==== Data under study ====
-- ==== Sys2Proof/Tests/Slice0.lean ====
section
/-! SUPPORT. Tests of the model: ill-formed commands, words from the manual's code tables, the manual's worked
cases, and for every obligation with hypotheses a state and operands that meet them. -/

set_option autoImplicit false
set_option Elab.async false

namespace Sys2Proof.Tests

open Sys2Proof Sys2Proof.Machine

/-! ### Ill-formed commands, one for each check of WellFormed -/

theorem test_wf_byte : (Instr.evacuateWing 256).wf = false := by decide
theorem test_wf_wide : (Instr.holdChannels 0 65536).wf = false := by decide
theorem test_wf_option : (Instr.writeEntryExit 0 (.configured 0 (some 255))).wf = false := by decide
theorem test_wf_wide_option :
    (Instr.writeEntryClass 0
      { kind := some .smoke, preAlarm := 0, alarm := 0, riseStep := 0, riseCount := 0, night := 0
        tracking := some true, bmin := 0, bmax := 0, fixedBaseline := 0, window := some 65535 }).wf = false := by decide
theorem test_wf_bytes : (Instr.writeSettingDeskList 0 [256]).wf = false := by decide
theorem test_wf_bytes_length : (Instr.writeSettingDeskList 0 (List.replicate 237 0)).wf = false := by decide +kernel
theorem test_wf_side :
    (Instr.writeEntryDoor 0 (.configured 0 (.zone 256) none none false .absent)).wf = false := by decide
theorem test_wf_reading : (Instr.pollComplete 0 (.raw 4096)).wf = false := by decide
theorem test_wf_routes :
    (Instr.writeEntryRouteList 0 (List.replicate 80 { head := 0, exit := 0 })).wf = false := by decide +kernel
theorem test_wf_route_head : (Instr.writeEntryRouteList 0 [{ head := 65536, exit := 0 }]).wf = false := by decide
theorem test_wf_log_start : (Instr.readLog 4294967296 1).wf = false := by decide

/-! ### Words from the code tables of section 11.6 -/

theorem test_word_reset_zone : decodeCommand [0x13#8, 0x15#8, 0x01#8, 0xA1#8] = .row (.resetZone 21 417#16) := by decide
theorem test_word_lockdown : decodeCommand [0x25#8, 0x02#8] = .row (.lockdownWing 2) := by decide
theorem test_word_hold : decodeCommand [0x29#8, 0x01#8, 0x10#8, 0x00#8, 0x04#8] = .row (.holdChannels 272 4) := by decide
theorem test_word_clear_call : decodeCommand [0x31#8, 0x3F#8] = .row (.clearCall 63) := by decide
theorem test_word_test_on : decodeCommand [0x28#8, 0x07#8, 0x01#8] = .row (.testZoneOn 7) := by decide
theorem test_word_read_log :
    decodeQuery [0x4B#8, 0x00#8, 0x01#8, 0x00#8, 0x00#8, 0x00#8, 0x10#8] = .row (.readLog 65536 16) := by decide
/-- A body that is too long is malformed (R169). -/
theorem test_word_too_long : decodeCommand [0x1B#8, 0x00#8] = .unknown := by decide
/-- A query's code is no command. -/
theorem test_word_query_as_command : decodeCommand [0x40#8] = .unknown := by decide
theorem test_no_table_word : decodeTableWord 32 19 = none := rfl

/-- The check of the nine characters 123456789 is 29B1 (R165). -/
theorem test_crc :
    crc [0x31#8, 0x32#8, 0x33#8, 0x34#8, 0x35#8, 0x36#8, 0x37#8, 0x38#8, 0x39#8] = 0x29B1#16 := by decide +kernel

/-- A discarded frame's bytes are hunted again from behind its marker (R165). -/
theorem test_hunt_again :
    hunt (0xA5#8 :: 0xF1#8 :: 0x00#8 :: 0xF1#8 :: (Frame.mk 0x02#8 7#8 [0x40#8]).bytes)
      = { frame := some (Frame.mk 0x02#8 7#8 [0x40#8]), held := [] } := by decide +kernel

/-! ### The worked cases of chapter 3 -/

/-- The smoke class of section 3.6. -/
def smoke : DetectorClass :=
  { configured := true, kind := .smoke, preAlarm := 200, alarm := 320, riseStep := 12, riseCount := 4, night := 60
    tracking := true, bmin := 256, bmax := 1536, fixedBaseline := 992, window := 20 }

/-- Section 3.6.1: the level, the rise run and the tracked baseline of a quiet reading. -/
theorem test_quiet_reading :
    levelOf 1005 15880 = 13 ∧ riseRunAfter 0 (riseOf 13 (some 11)) 12 (some 11) = 0
      ∧ trackedBaseline smoke 1005 15880 = 15883 := by decide

/-- Section 3.6.2: the thresholds by day and by night, and what the level 268 does under each. -/
theorem test_day_and_night :
    thresholds smoke .openHours = { pre := 200, alarm := 320, hasLevelAlarm := true }
      ∧ thresholds smoke .night = { pre := 140, alarm := 260, hasLevelAlarm := true }
      ∧ (moveState smoke (thresholds smoke .openHours) .normal 268 false).state = .preAlarm
      ∧ (moveState smoke (thresholds smoke .night) .normal 268 false).state = .verifying 20
      ∧ (moveState smoke (thresholds smoke .night) (.verifying 18) 283 false).state = .alarm := by decide

/-- Section 3.6.3: the limits of the level and of the baseline. -/
theorem test_limits :
    levelOf 4031 15883 = 2047 ∧ levelOf 900 15883 = 0 ∧ trackedBaseline smoke 900 15883 = 15875
      ∧ trackedBaseline smoke 1560 24576 = 24576 ∧ limitAfter smoke 24576 false = true
      ∧ trackedBaseline smoke 995 15883 = 15883 ∧ levelOf 3000 4096 = 2047 := by decide

/-- Section 3.6.3: night thresholds at their floors. -/
theorem test_night_floor :
    thresholds { smoke with preAlarm := 30, alarm := 60, night := 100 } .night
      = { pre := 16, alarm := 32, hasLevelAlarm := true } := by decide

/-- Section 3.6.5: the readings of mirrored ends. -/
theorem test_mirrored_ends :
    combineEnds (.raw 1240) (.raw 1300) = .raw 1300 ∧ mismatchAfter false (.raw 1240) (.raw 1300) = false
      ∧ mismatchAfter false (.raw 1240) (.raw 1320) = true := by decide

/-- The polls of section 2.5.1. -/
def brokenRing : List PollNote :=
  [ { slot := 0, endA := .raw 812, endB := .noReply }, { slot := 1, endA := .raw 930, endB := .noReply }
  , { slot := 2, endA := .raw 1044, endB := .noReply }, { slot := 3, endA := .noReply, endB := .raw 998 }
  , { slot := 4, endA := .noReply, endB := .raw 1021 }, { slot := 5, endA := .noReply, endB := .noReply } ]

/-- Section 2.5.1: the break lies at slot 3, and the pair does not enter LINE_FAULT. -/
theorem test_broken_ring :
    breakFound brokenRing = some 3 ∧ allSilent brokenRing = false ∧ breakClears brokenRing = false := by decide

/-- A scan in which neither end answered clears no break (R31). -/
theorem test_silent_ring : breakClears [{ slot := 0, endA := .noReply, endB := .noReply }] = false := by decide

/-! ### Door values (R102, R104) and wire sense (R150) -/

theorem test_fail_secure_wire :
    wireValue .door
      { wing := none, source := .lock, latch := .follow, latched := .lock, drive := .enabled, polarity := .inverted
        failValue := .lock, lineFault := false, effective := .lock } = .negated := by decide

/-- The second line of the precedence beats the third (R102). -/
theorem test_rex_beats_lockdown :
    doorValue
      { configured := true, fireHold := false, egress := false, rex := true, lockdown := true, armed := true
        pass := false, freeHours := false, fire := false, evacuate := false, night := false } = (.unlock, .rex) := by
  decide

/-! ### A small gallery -/

/-- A detector record at the last address of a loop. -/
def detector (state : DetectorState) : Detector :=
  { loop := 3, address := 48, zone := 63, cls := 7, state := state, missed := 0, validRun := 0, baseline := 15880
    level := some 11, riseRun := 0, compLimit := false, testArmed := none, mismatch := false, waiting := none }

/-- A part in service: every zone in wing 3, detector 191 in zone 63, every door, point and exit at zone 63, every
desk of the services station. -/
def house : State :=
  { State.reset with
    part := .inService, seconds := 5000
    zones := .fill 64 { Zone.powerOn with configured := true, wing := 3, occupancy := .vacant }
    wings := .fill 4 { Wing.powerOn with evacDesk := some 7 }
    loops := .fill 4 { Loop.powerOn with inUse := true, state := .running, power := true }
    scanLists := .fill 4 (((Tbl.fill 48 ScanSlot.endMark).set 0 (.address 48 true)).set 1 (.address 1 true))
    classes := .fill 8 smoke, detectors := (Tbl.fill 192 none).set 191 (some (detector .normal))
    doors := .fill 48
      { Door.powerOn with configured := true, sideA := 63, contact := .closed, status := .closedLocked, value := .lock }
    points := .fill 64 { CallPoint.powerOn with configured := true, zone := 63, deskList := [7] }
    desks := .fill 8 { Desk.powerOn with owner := some .services, capacity := 1 }
    exits := .fill 16 { ExitRecord.powerOn with configured := true, zone := 63 } }

/-- The same part in CONFIGURING. -/
def shut : State := { house with part := .configuring }

/-- A help call. -/
def call (presses : Nat) (phase : CallPhase) : HelpCall :=
  { presses := presses, firstPress := 0, priority := .normal, next := .position 1, phase := phase }

def wing3 (f : Wing → Wing) : State := house.modWing 3 f
def stage3 (x : Stage) : State := wing3 fun w => { w with stage := x }
def zone63 (f : Zone → Zone) : State := house.modZone 63 f
def door47 (f : Door → Door) : State := house.modDoor 47 f
def loop3 (f : Loop → Loop) : State := house.modLoop 3 f
def point63 (f : CallPoint → CallPoint) : State := house.modPoint 63 f
def active63 (x : CallPhase) : State := point63 fun p => { p with state := .active (call 2 x) }
def secured (x : Security) : State := zone63 fun z => { z with security := x }
def inAlarm : State := zone63 fun z => { z with fire := .alarm .station 9 }

/-- A request of a station alone at the head of its queue. -/
def send (s : State) (st : Station) (i : Instr) : State :=
  s.modPort st fun p => { p with link := .connected 10, commands := [{ tag := 7#8, body := encodeRequest i }] }

/-- That request as the executor takes it. -/
def taken (s : State) (st : Station) (i : Instr) : TakenRequest :=
  { port := st, request := { tag := 7#8, body := encodeRequest i }
    state := { ((send s st i).modPort st fun p => { p with commands := [] }) with
      rotation := match st with | .fire => s.rotation | .guard => .services | .services => .fire
      fireBurst := 0 } }

theorem ready {s : State} (st : Station) {i : Instr} (hd : decodeCommand (encodeRequest i) = .row i)
    (hp : s.ports = State.reset.ports) (hr : s.rotation = .fire) (hf : s.fireBurst = 0) (he : s.engine = .idle) :
    Ready i (send s st i) (taken s st i) := by
  refine ⟨by simp [send, State.modPort, he], ?_, hd⟩
  cases st <;>
    simp [nextCommand, choosePort, send, taken, State.modPort, State.port, Ports.get, Ports.set, hp, hr, hf,
      Port.holdsCommand, State.reset, Port.powerOn, Config.replyMax, Config.fireBurstMax, cycleFrom, Station.after]

/-- A state in which a command is ready and a condition holds. -/
theorem meets {i : Instr} {P : State → TakenRequest → Prop} (s : State) (st : Station)
    (h : P (send s st i) (taken s st i)) (hd : decodeCommand (encodeRequest i) = .row i := by decide)
    (hp : s.ports = State.reset.ports := by rfl) (hr : s.rotation = .fire := by rfl)
    (hf : s.fireBurst = 0 := by rfl) (he : s.engine = .idle := by rfl) : ∃ s x, Ready i s x ∧ P s x :=
  ⟨_, _, ready st hd hp hr hf he, h⟩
====
## What is needed
Copy out, exactly and alone, the lines of the entries above between the ones holding "2047 := by decide" and "wireValue .door", inclusive.

## Output for this task
      ∧ trackedBaseline smoke 995 15883 = 15883 ∧ levelOf 3000 4096 = 2047 := by decide

/-- Section 3.6.3: night thresholds at their floors. -/
theorem test_night_floor :
    thresholds { smoke with preAlarm := 30, alarm := 60, night := 100 } .night
      = { pre := 16, alarm := 32, hasLevelAlarm := true } := by decide

/-- Section 3.6.5: the readings of mirrored ends. -/
theorem test_mirrored_ends :
    combineEnds (.raw 1240) (.raw 1300) = .raw 1300 ∧ mismatchAfter false (.raw 1240) (.raw 1300) = false
      ∧ mismatchAfter false (.raw 1240) (.raw 1320) = true := by decide

/-- The polls of section 2.5.1. -/
def brokenRing : List PollNote :=
  [ { slot := 0, endA := .raw 812, endB := .noReply }, { slot := 1, endA := .raw 930, endB := .noReply }
  , { slot := 2, endA := .raw 1044, endB := .noReply }, { slot := 3, endA := .noReply, endB := .raw 998 }
  , { slot := 4, endA := .noReply, endB := .raw 1021 }, { slot := 5, endA := .noReply, endB := .noReply } ]

/-- Section 2.5.1: the break lies at slot 3, and the pair does not enter LINE_FAULT. -/
theorem test_broken_ring :
    breakFound brokenRing = some 3 ∧ allSilent brokenRing = false ∧ breakClears brokenRing = false := by decide

/-- A scan in which neither end answered clears no break (R31). -/
theorem test_silent_ring : breakClears [{ slot := 0, endA := .noReply, endB := .noReply }] = false := by decide

/-! ### Door values (R102, R104) and wire sense (R150) -/

theorem test_fail_secure_wire :
    wireValue .door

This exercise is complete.